REQUIRED WORK.
Beginning with the line below that contains "def State.setCtx (s" and ending with the line that contains "def State.setPort (s", copy every line exactly. Copy nothing else.

[Records from a dataset]
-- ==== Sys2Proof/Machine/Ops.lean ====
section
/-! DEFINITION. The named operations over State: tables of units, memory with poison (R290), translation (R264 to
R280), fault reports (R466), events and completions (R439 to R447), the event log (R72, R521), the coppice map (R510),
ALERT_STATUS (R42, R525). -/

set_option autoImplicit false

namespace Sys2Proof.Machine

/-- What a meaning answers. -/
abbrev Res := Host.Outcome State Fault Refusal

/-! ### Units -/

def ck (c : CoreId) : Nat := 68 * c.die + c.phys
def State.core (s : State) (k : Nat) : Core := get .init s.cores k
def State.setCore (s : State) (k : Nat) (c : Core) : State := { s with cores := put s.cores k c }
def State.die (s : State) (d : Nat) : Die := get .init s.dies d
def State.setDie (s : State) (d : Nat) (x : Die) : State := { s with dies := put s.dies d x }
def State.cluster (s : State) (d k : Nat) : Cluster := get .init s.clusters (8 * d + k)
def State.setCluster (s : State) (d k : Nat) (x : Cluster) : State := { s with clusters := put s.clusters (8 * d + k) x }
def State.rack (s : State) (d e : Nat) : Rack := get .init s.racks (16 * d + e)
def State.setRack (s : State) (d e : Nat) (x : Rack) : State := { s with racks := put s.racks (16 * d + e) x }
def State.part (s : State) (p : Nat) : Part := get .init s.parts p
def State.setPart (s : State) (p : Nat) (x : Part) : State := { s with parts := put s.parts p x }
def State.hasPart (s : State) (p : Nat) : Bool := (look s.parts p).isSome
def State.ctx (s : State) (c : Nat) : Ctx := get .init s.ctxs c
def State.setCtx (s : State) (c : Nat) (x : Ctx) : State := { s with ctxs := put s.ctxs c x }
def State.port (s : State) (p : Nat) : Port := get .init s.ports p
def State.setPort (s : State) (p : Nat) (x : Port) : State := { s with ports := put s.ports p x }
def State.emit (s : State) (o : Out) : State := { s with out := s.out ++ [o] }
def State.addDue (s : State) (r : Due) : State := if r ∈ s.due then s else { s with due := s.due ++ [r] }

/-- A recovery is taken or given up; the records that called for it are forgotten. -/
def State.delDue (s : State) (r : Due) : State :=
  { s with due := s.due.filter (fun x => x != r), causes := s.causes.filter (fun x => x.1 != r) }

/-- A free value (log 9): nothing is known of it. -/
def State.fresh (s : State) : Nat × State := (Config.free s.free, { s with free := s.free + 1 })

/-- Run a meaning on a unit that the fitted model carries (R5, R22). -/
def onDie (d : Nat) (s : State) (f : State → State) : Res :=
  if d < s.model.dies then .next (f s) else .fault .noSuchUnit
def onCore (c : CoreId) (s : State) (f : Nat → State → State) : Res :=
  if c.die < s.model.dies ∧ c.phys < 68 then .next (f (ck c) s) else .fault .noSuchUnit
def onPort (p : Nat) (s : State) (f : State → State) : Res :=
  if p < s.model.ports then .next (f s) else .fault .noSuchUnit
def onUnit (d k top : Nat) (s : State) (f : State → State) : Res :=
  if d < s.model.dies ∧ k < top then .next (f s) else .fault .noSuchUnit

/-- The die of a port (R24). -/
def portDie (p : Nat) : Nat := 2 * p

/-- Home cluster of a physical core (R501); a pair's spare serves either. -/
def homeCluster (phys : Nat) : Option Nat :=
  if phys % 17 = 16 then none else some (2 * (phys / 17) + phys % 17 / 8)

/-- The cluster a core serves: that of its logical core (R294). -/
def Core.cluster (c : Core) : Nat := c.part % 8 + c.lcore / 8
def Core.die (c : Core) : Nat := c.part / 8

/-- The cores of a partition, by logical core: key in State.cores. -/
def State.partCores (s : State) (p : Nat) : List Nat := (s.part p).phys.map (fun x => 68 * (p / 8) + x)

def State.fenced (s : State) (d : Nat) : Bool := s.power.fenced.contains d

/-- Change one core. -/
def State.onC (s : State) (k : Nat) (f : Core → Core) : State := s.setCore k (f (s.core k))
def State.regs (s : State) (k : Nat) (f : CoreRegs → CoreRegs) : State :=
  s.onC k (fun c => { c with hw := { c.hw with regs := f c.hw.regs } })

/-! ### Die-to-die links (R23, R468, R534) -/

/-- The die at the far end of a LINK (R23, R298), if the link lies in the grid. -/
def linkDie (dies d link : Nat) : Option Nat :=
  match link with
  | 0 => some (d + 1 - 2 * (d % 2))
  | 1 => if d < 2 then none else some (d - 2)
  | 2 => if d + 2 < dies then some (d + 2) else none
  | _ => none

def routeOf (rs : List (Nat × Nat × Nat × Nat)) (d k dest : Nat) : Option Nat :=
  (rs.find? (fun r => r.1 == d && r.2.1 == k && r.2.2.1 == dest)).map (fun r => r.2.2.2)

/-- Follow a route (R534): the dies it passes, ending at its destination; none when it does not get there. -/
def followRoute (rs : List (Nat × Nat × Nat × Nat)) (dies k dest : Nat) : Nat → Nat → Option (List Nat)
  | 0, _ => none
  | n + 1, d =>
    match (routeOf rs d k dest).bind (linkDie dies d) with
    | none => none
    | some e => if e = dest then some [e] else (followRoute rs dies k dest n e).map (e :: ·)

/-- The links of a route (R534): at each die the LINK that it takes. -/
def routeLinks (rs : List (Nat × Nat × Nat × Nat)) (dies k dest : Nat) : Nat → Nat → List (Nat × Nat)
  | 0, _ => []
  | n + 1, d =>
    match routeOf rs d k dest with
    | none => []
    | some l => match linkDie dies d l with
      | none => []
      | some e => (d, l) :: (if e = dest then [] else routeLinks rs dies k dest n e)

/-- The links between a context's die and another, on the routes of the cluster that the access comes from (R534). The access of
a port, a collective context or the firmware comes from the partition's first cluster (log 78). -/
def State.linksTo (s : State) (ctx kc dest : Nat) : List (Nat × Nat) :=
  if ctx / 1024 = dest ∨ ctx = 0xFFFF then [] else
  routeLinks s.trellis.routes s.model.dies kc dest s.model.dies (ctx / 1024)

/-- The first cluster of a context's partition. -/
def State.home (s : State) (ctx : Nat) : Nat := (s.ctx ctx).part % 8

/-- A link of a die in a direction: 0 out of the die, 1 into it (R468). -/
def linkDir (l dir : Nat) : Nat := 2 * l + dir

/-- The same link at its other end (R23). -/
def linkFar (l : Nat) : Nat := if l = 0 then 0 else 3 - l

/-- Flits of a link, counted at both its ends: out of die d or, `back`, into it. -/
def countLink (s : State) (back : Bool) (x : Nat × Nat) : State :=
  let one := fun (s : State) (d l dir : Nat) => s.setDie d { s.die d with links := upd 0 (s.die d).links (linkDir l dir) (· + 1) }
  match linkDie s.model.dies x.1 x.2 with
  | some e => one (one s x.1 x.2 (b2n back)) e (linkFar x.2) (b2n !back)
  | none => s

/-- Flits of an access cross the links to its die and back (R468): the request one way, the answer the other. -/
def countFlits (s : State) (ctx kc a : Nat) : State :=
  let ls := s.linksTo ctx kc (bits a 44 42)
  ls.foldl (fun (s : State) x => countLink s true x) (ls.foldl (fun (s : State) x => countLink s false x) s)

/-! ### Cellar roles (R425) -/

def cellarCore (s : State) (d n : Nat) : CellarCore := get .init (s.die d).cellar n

YOUR RESPONSE.
def State.setCtx (s : State) (c : Nat) (x : Ctx) : State := { s with ctxs := put s.ctxs c x }
def State.port (s : State) (p : Nat) : Port := get .init s.ports p
def State.setPort (s : State) (p : Nat) (x : Port) : State := { s with ports := put s.ports p x }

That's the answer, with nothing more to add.